• _YOUR OBJECTIVE_
Across the material below, how many lines hold the word "operands"? Only the number should be given.

• _STORED DATA_

*****

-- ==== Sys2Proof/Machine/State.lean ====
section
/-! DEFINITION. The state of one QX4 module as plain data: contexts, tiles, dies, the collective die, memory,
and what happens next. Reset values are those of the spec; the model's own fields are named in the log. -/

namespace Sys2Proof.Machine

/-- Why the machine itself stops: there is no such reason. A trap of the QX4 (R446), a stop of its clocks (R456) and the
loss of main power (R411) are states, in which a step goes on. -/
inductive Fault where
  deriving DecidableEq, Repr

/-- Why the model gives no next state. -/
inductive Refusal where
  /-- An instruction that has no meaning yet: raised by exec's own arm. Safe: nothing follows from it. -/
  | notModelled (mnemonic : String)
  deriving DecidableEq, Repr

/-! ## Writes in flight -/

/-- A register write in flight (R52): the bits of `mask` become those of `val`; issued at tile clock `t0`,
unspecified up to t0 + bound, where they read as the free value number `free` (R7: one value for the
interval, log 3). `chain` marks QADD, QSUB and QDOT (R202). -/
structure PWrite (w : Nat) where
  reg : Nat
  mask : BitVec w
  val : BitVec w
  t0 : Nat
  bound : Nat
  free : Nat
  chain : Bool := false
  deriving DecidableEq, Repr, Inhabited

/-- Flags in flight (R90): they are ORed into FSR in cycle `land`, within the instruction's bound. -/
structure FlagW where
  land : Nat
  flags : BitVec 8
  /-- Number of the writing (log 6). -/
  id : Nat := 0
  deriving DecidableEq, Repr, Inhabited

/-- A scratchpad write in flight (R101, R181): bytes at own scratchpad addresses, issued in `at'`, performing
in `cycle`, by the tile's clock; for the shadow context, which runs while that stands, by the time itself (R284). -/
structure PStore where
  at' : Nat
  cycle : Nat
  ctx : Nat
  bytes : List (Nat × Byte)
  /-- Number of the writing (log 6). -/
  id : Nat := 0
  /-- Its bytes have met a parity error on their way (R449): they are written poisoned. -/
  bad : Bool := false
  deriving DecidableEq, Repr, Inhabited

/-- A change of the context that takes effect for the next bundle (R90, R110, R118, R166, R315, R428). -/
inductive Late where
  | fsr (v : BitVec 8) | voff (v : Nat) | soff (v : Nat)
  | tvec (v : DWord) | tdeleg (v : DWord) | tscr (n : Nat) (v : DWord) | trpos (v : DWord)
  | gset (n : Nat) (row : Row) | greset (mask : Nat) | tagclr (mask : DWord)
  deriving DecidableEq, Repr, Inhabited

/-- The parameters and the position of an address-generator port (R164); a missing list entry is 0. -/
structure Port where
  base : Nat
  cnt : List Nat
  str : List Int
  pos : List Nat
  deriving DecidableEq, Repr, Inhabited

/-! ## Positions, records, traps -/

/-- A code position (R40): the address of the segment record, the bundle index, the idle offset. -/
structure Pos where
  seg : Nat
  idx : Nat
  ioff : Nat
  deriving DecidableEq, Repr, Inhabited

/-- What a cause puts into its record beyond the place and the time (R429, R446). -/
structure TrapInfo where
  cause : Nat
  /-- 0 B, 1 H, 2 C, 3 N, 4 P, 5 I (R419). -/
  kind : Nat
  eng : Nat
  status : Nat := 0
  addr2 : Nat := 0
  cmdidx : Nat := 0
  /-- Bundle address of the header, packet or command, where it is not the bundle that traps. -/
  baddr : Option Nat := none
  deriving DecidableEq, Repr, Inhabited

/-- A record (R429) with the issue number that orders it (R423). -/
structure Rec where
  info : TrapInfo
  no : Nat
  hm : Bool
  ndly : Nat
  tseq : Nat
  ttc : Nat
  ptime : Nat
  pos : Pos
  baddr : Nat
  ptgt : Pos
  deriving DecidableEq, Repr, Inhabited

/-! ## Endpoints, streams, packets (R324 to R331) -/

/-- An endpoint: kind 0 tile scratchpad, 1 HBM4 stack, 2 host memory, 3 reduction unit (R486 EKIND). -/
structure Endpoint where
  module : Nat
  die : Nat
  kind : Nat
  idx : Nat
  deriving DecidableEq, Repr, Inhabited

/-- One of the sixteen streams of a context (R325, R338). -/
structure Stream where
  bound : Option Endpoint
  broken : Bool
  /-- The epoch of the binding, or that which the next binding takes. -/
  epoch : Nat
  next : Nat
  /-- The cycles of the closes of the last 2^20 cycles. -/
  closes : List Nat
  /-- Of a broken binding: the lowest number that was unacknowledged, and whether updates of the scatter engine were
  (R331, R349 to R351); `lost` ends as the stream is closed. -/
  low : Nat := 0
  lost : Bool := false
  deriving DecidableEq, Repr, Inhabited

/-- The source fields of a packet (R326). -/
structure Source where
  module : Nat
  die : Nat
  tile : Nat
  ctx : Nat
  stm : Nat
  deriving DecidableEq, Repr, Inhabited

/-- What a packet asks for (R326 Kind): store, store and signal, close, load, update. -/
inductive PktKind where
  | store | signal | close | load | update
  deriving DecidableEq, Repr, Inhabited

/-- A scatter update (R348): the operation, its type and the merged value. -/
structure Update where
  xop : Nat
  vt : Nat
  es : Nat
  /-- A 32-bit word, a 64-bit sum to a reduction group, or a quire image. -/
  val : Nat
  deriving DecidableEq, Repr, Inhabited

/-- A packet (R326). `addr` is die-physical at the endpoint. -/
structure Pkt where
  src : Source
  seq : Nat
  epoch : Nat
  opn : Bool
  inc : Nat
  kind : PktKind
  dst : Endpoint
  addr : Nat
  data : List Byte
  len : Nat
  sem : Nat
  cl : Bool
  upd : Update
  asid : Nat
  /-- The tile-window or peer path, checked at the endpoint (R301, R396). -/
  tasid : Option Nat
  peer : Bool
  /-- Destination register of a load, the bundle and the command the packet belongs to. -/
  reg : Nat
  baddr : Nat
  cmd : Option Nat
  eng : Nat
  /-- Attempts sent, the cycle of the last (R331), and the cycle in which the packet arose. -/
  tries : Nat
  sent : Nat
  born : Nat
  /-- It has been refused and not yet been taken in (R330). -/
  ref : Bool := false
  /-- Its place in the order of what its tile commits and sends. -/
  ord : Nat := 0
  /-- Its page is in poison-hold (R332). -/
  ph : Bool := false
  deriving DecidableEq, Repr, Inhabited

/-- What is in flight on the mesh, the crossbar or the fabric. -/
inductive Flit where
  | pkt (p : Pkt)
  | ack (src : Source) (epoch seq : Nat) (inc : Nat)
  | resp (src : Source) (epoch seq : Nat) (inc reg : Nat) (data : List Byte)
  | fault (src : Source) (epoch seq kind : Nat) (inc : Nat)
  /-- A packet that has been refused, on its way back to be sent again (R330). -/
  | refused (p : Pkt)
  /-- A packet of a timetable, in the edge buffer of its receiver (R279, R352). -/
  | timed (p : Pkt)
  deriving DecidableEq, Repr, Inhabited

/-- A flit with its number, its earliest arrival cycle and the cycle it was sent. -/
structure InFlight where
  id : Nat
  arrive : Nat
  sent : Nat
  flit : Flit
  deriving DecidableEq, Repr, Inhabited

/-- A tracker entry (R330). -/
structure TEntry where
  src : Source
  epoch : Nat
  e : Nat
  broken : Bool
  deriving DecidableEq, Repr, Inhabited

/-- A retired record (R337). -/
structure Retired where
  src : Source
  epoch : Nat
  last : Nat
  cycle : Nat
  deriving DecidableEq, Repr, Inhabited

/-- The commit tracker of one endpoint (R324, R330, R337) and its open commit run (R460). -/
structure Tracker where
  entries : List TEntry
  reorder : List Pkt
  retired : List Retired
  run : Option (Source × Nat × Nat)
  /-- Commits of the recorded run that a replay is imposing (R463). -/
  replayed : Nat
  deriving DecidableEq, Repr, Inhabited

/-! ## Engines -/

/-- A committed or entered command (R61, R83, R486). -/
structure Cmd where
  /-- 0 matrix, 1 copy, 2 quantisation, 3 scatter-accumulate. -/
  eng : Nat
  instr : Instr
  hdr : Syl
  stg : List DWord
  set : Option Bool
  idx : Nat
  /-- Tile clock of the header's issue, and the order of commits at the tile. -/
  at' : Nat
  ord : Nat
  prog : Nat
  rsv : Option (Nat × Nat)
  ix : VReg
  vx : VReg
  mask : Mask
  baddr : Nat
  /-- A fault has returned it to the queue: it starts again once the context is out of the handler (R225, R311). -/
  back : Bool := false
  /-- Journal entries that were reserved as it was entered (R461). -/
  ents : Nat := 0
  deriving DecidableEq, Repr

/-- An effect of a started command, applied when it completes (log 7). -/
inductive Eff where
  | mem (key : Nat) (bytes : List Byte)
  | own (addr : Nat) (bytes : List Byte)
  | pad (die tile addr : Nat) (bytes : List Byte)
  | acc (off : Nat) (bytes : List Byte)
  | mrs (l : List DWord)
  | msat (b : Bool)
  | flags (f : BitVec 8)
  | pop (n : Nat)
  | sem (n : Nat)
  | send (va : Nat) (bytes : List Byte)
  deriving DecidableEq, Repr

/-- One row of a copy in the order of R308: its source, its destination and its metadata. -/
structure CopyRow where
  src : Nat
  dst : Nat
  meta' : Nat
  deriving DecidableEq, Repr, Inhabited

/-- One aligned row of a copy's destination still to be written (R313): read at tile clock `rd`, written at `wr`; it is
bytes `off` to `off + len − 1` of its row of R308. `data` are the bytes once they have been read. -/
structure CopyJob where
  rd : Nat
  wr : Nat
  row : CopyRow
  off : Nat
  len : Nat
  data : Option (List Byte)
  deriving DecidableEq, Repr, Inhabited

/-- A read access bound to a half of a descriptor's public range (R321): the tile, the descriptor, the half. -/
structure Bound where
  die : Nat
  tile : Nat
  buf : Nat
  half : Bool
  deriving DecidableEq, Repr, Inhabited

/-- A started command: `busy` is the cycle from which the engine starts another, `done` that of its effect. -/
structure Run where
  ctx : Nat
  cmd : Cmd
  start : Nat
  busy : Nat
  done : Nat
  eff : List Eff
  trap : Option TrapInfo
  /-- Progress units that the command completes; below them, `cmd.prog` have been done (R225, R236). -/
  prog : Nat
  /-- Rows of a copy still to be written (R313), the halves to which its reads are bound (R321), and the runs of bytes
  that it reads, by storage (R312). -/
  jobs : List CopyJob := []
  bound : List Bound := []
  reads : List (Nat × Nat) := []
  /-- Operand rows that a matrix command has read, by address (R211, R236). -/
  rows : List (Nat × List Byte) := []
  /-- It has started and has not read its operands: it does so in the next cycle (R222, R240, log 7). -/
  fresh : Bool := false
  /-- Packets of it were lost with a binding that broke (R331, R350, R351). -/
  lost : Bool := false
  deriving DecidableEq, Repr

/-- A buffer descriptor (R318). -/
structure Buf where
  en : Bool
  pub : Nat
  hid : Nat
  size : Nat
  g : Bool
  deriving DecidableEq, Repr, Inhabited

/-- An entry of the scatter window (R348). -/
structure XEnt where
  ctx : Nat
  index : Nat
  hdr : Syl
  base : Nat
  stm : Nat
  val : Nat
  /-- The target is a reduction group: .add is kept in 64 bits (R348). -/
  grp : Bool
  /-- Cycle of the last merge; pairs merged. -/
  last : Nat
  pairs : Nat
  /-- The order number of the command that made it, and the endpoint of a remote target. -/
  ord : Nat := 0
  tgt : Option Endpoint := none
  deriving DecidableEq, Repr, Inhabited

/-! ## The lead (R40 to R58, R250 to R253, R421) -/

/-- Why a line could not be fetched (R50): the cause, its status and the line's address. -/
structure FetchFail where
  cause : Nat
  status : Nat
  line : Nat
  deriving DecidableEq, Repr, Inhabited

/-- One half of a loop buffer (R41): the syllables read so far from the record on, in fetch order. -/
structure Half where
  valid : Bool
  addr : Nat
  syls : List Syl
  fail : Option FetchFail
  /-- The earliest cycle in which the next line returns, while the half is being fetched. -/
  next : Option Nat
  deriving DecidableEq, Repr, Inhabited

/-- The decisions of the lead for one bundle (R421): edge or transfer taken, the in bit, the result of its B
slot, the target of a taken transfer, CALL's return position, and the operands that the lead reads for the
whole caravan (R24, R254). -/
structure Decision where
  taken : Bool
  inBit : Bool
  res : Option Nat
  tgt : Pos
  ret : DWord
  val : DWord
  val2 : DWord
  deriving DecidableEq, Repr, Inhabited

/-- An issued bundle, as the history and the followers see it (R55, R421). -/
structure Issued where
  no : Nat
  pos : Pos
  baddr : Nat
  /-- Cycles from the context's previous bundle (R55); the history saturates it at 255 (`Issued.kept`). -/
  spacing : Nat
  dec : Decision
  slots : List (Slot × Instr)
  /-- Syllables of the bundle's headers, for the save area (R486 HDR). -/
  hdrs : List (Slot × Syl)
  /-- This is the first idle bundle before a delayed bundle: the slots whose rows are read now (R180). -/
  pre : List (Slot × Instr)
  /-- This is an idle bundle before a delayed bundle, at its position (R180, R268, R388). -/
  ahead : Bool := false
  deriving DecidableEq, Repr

*****

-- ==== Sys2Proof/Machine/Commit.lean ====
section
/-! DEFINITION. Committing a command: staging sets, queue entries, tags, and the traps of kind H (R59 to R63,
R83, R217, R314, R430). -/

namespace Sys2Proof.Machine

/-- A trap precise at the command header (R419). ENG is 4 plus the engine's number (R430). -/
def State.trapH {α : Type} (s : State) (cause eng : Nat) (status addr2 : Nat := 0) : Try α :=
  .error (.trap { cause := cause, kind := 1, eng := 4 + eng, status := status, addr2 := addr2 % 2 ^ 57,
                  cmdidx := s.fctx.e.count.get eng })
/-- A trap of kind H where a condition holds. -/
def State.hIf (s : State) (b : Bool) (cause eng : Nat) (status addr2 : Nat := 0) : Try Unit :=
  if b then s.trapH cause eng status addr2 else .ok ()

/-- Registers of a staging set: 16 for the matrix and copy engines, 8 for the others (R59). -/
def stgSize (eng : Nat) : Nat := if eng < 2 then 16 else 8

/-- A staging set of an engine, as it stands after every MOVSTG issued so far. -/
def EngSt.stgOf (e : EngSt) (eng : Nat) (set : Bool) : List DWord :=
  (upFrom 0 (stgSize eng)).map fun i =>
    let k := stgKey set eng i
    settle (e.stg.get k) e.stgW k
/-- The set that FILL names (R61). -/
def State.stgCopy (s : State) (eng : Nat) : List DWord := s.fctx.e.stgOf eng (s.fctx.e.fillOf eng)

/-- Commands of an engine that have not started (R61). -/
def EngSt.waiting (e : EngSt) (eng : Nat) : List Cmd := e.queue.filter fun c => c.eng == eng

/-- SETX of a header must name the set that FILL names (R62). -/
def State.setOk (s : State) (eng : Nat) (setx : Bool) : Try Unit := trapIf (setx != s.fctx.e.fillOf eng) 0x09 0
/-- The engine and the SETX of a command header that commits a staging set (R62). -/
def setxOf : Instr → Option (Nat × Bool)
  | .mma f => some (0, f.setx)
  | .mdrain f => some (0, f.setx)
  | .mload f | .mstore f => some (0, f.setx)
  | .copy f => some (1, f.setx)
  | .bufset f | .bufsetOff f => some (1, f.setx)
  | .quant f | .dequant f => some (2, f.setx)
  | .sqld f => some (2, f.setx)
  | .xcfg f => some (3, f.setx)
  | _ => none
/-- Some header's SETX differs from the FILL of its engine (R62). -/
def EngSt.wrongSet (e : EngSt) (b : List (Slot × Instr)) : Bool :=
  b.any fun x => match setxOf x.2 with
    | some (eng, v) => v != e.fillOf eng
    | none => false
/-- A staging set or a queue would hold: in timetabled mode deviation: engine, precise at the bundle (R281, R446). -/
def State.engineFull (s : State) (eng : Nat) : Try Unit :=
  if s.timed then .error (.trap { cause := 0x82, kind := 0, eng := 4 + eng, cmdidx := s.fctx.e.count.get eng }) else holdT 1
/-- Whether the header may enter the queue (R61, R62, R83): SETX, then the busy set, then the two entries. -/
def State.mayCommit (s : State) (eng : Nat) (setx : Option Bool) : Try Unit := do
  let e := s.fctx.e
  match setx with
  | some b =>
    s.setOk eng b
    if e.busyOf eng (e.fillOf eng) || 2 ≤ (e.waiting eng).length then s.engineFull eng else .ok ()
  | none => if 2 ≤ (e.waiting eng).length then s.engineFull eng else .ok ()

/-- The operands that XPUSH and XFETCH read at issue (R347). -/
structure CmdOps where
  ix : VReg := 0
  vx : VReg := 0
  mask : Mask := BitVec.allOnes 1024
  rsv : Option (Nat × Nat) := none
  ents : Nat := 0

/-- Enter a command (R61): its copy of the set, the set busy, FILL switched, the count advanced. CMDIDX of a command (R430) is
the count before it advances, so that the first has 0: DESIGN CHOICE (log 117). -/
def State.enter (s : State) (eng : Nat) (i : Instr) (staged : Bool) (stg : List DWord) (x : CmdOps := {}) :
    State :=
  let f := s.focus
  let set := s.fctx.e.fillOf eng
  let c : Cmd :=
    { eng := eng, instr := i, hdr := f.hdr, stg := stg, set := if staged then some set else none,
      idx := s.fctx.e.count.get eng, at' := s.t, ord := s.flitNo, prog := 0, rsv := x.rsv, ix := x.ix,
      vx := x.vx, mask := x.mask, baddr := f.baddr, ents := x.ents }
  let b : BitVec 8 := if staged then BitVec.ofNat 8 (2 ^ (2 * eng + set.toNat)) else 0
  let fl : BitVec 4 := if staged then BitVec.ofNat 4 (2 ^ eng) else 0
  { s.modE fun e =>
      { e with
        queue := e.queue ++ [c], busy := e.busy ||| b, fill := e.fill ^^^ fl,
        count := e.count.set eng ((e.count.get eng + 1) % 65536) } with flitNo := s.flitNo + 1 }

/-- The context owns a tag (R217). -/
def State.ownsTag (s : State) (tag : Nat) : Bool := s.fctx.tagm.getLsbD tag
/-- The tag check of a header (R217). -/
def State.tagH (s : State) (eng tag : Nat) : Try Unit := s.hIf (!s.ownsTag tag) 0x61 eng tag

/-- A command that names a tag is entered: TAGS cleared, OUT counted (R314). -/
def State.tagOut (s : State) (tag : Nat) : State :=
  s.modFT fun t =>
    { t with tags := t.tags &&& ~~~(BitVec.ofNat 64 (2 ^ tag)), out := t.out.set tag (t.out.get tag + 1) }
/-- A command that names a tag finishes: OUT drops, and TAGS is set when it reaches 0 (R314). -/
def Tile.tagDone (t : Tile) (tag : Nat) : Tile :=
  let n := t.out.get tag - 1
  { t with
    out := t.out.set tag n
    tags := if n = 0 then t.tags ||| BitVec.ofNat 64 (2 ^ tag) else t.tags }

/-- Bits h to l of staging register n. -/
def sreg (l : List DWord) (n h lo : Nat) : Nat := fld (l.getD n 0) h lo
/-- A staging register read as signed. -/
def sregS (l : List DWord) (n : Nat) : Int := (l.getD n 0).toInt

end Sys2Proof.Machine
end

*****

• _WRITTEN ANSWER_
3